Georgia Department of Labor Gets a Facelift

With Georgia’s unemployment rate currently at 10.7% and rising, the GA Department of Labor is a very busy office indeed.

I learned that they have rebranded the state unemployment offices and now call them Career Centers. (I also picked up a few interesting job search tips from employment seminars that they are hosting.)

In the past, state unemployment offices were usually run down buildings where people would go to collect unemployment in a negative atmosphere. Since 1998, State Labor Commissioner Michael Thurmond had a vision to change the perception of these centers and improve communication how the DOL can help the unemployed reenter the workforce.

Georgia’s centers have been revamped and rebranded as Career Centers. The buildings are bright new facilities with a computer lab, meeting rooms and many resources for job seekers and employers. There is a more positive atmosphere than in the past and the employees are helpful and positive. The DOL is offering job fairs and seminars in places like the Forsyth County library. As a result, Georgia has been ranked one of the top states for reentering its unemployed into the workforce.
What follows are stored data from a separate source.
-- ==== Sys2Proof/Machine/Flags.lean ====
section
/-! DEFINITION. The condition codes and every computation that sets them (10_state.md R31 to R40; 42_arithmetic.md R230,
R248, R249; 43_logic_shift.md R300, R322; 41_data_transfer.md R170; 45_branch.md R401), as functions of values. -/

namespace Sys2Proof.Machine

/-- The bits of CCR (R31). -/
inductive Flag where
  | c
  | v
  | z
  | n
  | u
  | h
  | ui
  | i
  deriving DecidableEq, Repr

/-- The bit position of a flag in CCR (R31). -/
def Flag.pos : Flag → Nat
  | .c => 0
  | .v => 1
  | .z => 2
  | .n => 3
  | .u => 4
  | .h => 5
  | .ui => 6
  | .i => 7

/-- A flag of a CCR value. -/
def ccrGet (c : Byte) (f : Flag) : Bool := c.getLsbD f.pos

/-- A CCR value with one flag replaced. -/
def ccrSet (c : Byte) (f : Flag) (b : Bool) : Byte :=
  if b then c ||| (1#8 <<< f.pos) else c &&& ~~~(1#8 <<< f.pos)

/-! ### Addition and subtraction (R230) -/

/-- A result with the five flags of an addition or a subtraction. -/
structure AluResult (w : Nat) where
  value : BitVec w
  h : Bool
  n : Bool
  z : Bool
  v : Bool
  c : Bool
  deriving DecidableEq, Repr

/-- `Add(a, b, cin, size)` of R230: C is the carry out of the top bit m, H the carry out of bit m - 4. -/
def aluAdd {w : Nat} (a b : BitVec w) (cin : Bool) : AluResult w :=
  let full := a.toNat + b.toNat + cin.toNat
  let r := BitVec.ofNat w full
  { value := r
    h := decide (2 ^ (w - 4) ≤ a.toNat % 2 ^ (w - 4) + b.toNat % 2 ^ (w - 4) + cin.toNat)
    n := r.msb
    z := decide (r = 0#w)
    v := (a.msb == b.msb) && (r.msb != a.msb)
    c := decide (2 ^ w ≤ full) }

/-- `Sub(a, b, bin, size)` of R230, a - b - bin: C is the borrow at the top bit m, H the borrow at bit m - 4. -/
def aluSub {w : Nat} (a b : BitVec w) (bin : Bool) : AluResult w :=
  let r := a - b - BitVec.ofNat w bin.toNat
  { value := r
    h := decide (a.toNat % 2 ^ (w - 4) < b.toNat % 2 ^ (w - 4) + bin.toNat)
    n := r.msb
    z := decide (r = 0#w)
    v := (a.msb != b.msb) && (r.msb != a.msb)
    c := decide (a.toNat < b.toNat + bin.toNat) }

/-- CCR after ADD, SUB, CMP, NEG: H, N, Z, V, C (R40). -/
def ccrAlu {w : Nat} (c : Byte) (x : AluResult w) : Byte :=
  ccrSet (ccrSet (ccrSet (ccrSet (ccrSet c .h x.h) .n x.n) .z x.z) .v x.v) .c x.c

/-- CCR after ADDX, SUBX: Z is kept on a zero result and cleared otherwise (R240, R285, C4). -/
def ccrAluX {w : Nat} (c : Byte) (x : AluResult w) : Byte :=
  ccrSet (ccrSet (ccrSet (ccrSet (ccrSet c .h x.h) .n x.n) .z (ccrGet c .z && x.z)) .v x.v) .c x.c

/-- CCR with N, Z, V replaced. -/
def ccrNZV (c : Byte) (n z v : Bool) : Byte := ccrSet (ccrSet (ccrSet c .n n) .z z) .v v

/-- `MovFlags` (R170): N the sign of the datum, Z whether it is zero, V = 0. -/
def ccrMove {w : Nat} (c : Byte) (x : BitVec w) : Byte := ccrNZV c x.msb (decide (x = 0#w)) false

/-- `LogicFlags` (R300): N the sign of the result, Z whether it is zero, V = 0. Also EXTS (R261, R262). -/
def ccrLogic {w : Nat} (c : Byte) (r : BitVec w) : Byte := ccrNZV c r.msb (decide (r = 0#w)) false

/-- CCR after EXTU (R263, R264): N = 0, Z whether the result is zero, V = 0. -/
def ccrExtu {w : Nat} (c : Byte) (r : BitVec w) : Byte := ccrNZV c false (decide (r = 0#w)) false

/-- CCR after INC of `d` giving `r` (R265 to R269, C3): V when the sign goes from positive to negative. -/
def ccrInc {w : Nat} (c : Byte) (d r : BitVec w) : Byte := ccrNZV c r.msb (decide (r = 0#w)) (!d.msb && r.msb)

/-- CCR after DEC of `d` giving `r` (R250 to R254): V when the sign goes from negative to positive. -/
def ccrDec {w : Nat} (c : Byte) (d r : BitVec w) : Byte := ccrNZV c r.msb (decide (r = 0#w)) (d.msb && !r.msb)

/-- CCR with N and Z replaced (MULXS, DIVXS, DIVXU). -/
def ccrNZ (c : Byte) (n z : Bool) : Byte := ccrSet (ccrSet c .n n) .z z

/-! ### Decimal adjustment (R248, R249) -/

/-- One row of the DAA or DAS table: the ranges it covers and the value it adds. -/
structure DecimalRow where
  cBefore : Bool
  hiFrom : Nat
  hiTo : Nat
  hBefore : Bool
  loFrom : Nat
  loTo : Nat
  added : Byte
  cAfter : Bool
  deriving DecidableEq, Repr

/-- Whether a row covers the flags C and H and the byte `x`. -/
def decimalRowFits (r : DecimalRow) (c h : Bool) (x : Byte) : Bool :=
  r.cBefore == c && r.hBefore == h &&
    decide (r.hiFrom ≤ x.toNat / 16 ∧ x.toNat / 16 ≤ r.hiTo) &&
    decide (r.loFrom ≤ x.toNat % 16 ∧ x.toNat % 16 ≤ r.loTo)

/-- The adjustment table of DAA (R248, C7). -/
def daaTable : List DecimalRow :=
  [⟨false, 0x0, 0x9, false, 0x0, 0x9, 0x00#8, false⟩,
   ⟨false, 0x0, 0x8, false, 0xA, 0xF, 0x06#8, false⟩,
   ⟨false, 0x0, 0x9, true, 0x0, 0x3, 0x06#8, false⟩,
   ⟨false, 0xA, 0xF, false, 0x0, 0x9, 0x60#8, true⟩,
   ⟨false, 0x9, 0xF, false, 0xA, 0xF, 0x66#8, true⟩,
   ⟨false, 0xA, 0xF, true, 0x0, 0x3, 0x66#8, true⟩,
   ⟨true, 0x0, 0x2, false, 0x0, 0x9, 0x60#8, true⟩,
   ⟨true, 0x0, 0x2, false, 0xA, 0xF, 0x66#8, true⟩,
   ⟨true, 0x0, 0x3, true, 0x0, 0x3, 0x66#8, true⟩]

/-- The adjustment table of DAS (R249). -/
def dasTable : List DecimalRow :=
  [⟨false, 0x0, 0x9, false, 0x0, 0x9, 0x00#8, false⟩,
   ⟨false, 0x0, 0x8, true, 0x6, 0xF, 0xFA#8, false⟩,
   ⟨true, 0x7, 0xF, false, 0x0, 0x9, 0xA0#8, true⟩,
   ⟨true, 0x6, 0xF, true, 0x6, 0xF, 0x9A#8, true⟩]

/-- The row of a table that matches, if there is one; without one the result is not guaranteed (R299). -/
def decimalRow (t : List DecimalRow) (c h : Bool) (x : Byte) : Option DecimalRow :=
  t.find? fun r => decimalRowFits r c h x

/-! ### Shifts and rotates (R322) -/

/-- A shifted value with the bit shifted out and the overflow flag. -/
structure ShiftResult (w : Nat) where
  value : BitVec w
  c : Bool
  v : Bool
  deriving DecidableEq, Repr

/-- SHAL: V is whether the sign changes. -/
def shiftShal {w : Nat} (d : BitVec w) : ShiftResult w :=
  ⟨d <<< 1, d.msb, d.msb != d.getLsbD (w - 2)⟩

/-- SHLL: as SHAL, with V = 0. -/
def shiftShll {w : Nat} (d : BitVec w) : ShiftResult w := ⟨d <<< 1, d.msb, false⟩

/-- SHAR: the top bit keeps its value. -/
def shiftShar {w : Nat} (d : BitVec w) : ShiftResult w := ⟨d.sshiftRight 1, d.getLsbD 0, false⟩

/-- SHLR: the top bit becomes 0. -/
def shiftShlr {w : Nat} (d : BitVec w) : ShiftResult w := ⟨d >>> 1, d.getLsbD 0, false⟩

/-- A bit as a value of width `w`. -/
def bitAt (w k : Nat) (b : Bool) : BitVec w := if b then 1#w <<< k else 0#w

/-- ROTL: the bit shifted out enters at bit 0. -/
def shiftRotl {w : Nat} (d : BitVec w) : ShiftResult w := ⟨d <<< 1 ||| bitAt w 0 d.msb, d.msb, false⟩

/-- ROTR: the bit shifted out enters at the top. -/
def shiftRotr {w : Nat} (d : BitVec w) : ShiftResult w :=
  ⟨d >>> 1 ||| bitAt w (w - 1) (d.getLsbD 0), d.getLsbD 0, false⟩

/-- ROTXL: the old C enters at bit 0. -/
def shiftRotxl {w : Nat} (cin : Bool) (d : BitVec w) : ShiftResult w := ⟨d <<< 1 ||| bitAt w 0 cin, d.msb, false⟩

/-- ROTXR: the old C enters at the top. -/
def shiftRotxr {w : Nat} (cin : Bool) (d : BitVec w) : ShiftResult w :=
  ⟨d >>> 1 ||| bitAt w (w - 1) cin, d.getLsbD 0, false⟩

/-- `ShiftFlags` (R322). -/
def ccrShift {w : Nat} (c : Byte) (x : ShiftResult w) : Byte :=
  ccrSet (ccrNZV c x.value.msb (decide (x.value = 0#w)) x.v) .c x.c

/-! ### Multiplication and division (R255 to R260, R270 to R273) -/

/-- Unsigned product at width `m`. -/
def mulUnsigned {w : Nat} (m : Nat) (a b : BitVec w) : BitVec m := BitVec.ofNat m (a.toNat * b.toNat)

/-- Signed product at width `m`. -/
def mulSigned {w : Nat} (m : Nat) (a b : BitVec w) : BitVec m := BitVec.ofInt m (a.toInt * b.toInt)

/-- Unsigned division: remainder and quotient, or nothing where the divisor is zero or the quotient does not fit (R258,
R259, R260). -/
def divUnsigned {m w : Nat} (d : BitVec m) (s : BitVec w) : Option (BitVec w × BitVec w) :=
  if s = 0#w ∨ 2 ^ w ≤ d.toNat / s.toNat then none
  else some (BitVec.ofNat w (d.toNat % s.toNat), BitVec.ofNat w (d.toNat / s.toNat))

/-- Signed division, truncating toward zero, the remainder having the sign of the dividend: remainder and quotient, or
nothing where the divisor is zero or the quotient does not fit (R255, R256, R257). -/
def divSigned {m w : Nat} (d : BitVec m) (s : BitVec w) : Option (BitVec w × BitVec w) :=
  let q := d.toInt.tdiv s.toInt
  if s = 0#w ∨ q < -(2 : Int) ^ (w - 1) ∨ (2 : Int) ^ (w - 1) ≤ q then none
  else some (BitVec.ofInt w (d.toInt.tmod s.toInt), BitVec.ofInt w q)

/-! ### Branch conditions (R401) -/

/-- `Cond(cc)` of R401: the upper three bits of cc choose a condition, bit 0 inverts it. -/
def branchCond (cc : BitVec 4) (c : Byte) : Bool :=
  let base :=
    match (cc >>> 1).toNat with
    | 0 => true
    | 1 => !(ccrGet c .c || ccrGet c .z)
    | 2 => !ccrGet c .c
    | 3 => !ccrGet c .z
    | 4 => !ccrGet c .v
    | 5 => !ccrGet c .n
    | 6 => !(ccrGet c .n != ccrGet c .v)
    | _ => !(ccrGet c .z || (ccrGet c .n != ccrGet c .v))
  base != cc.getLsbD 0

/-! ### Bits of a byte (R360 to R364) -/

/-- The byte with bit `n` set to `b`. -/
def byteWithBit (x : Byte) (n : BitVec 3) (b : Bool) : Byte :=
  if b then x ||| (1#8 <<< n.toNat) else x &&& ~~~(1#8 <<< n.toNat)

/-- Bit `n` of a byte. -/
def byteBit (x : Byte) (n : BitVec 3) : Bool := x.getLsbD n.toNat

/-- The bit number a register gives: its low three bits (R361). -/
def bitNumber (x : Byte) : BitVec 3 := x.setWidth 3

end Sys2Proof.Machine
end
The Georgia Department of Labor (GDOL) operates 53 electronically connected local Career Centers offering a wide range of services to both job seekers and employers. The Centers provide individuals seeking employment all the latest tools to find and keep that special job. Employers will find assistance in recruiting new employees including a national job listing network, applicant screening, and space in the centers to conduct testing and employment interviews.

In addition to offering tips, I have received a job search handbook that is very thorough and helpful called RePLACE Yourself. Here are the job search and resume writing tips from the GADOL Reemployment Seminars I have been attending:

How people are finding their jobs:

Internet search – 3% jobs found here
Company web sites – 8% (and rising)
Newspapers – 5%
Staffing agencies, recruiters, libraries, churches, etc. – 15%
GDOL – 1%
Networking – 80% of jobs filled are NEVER advertised. (Wow.)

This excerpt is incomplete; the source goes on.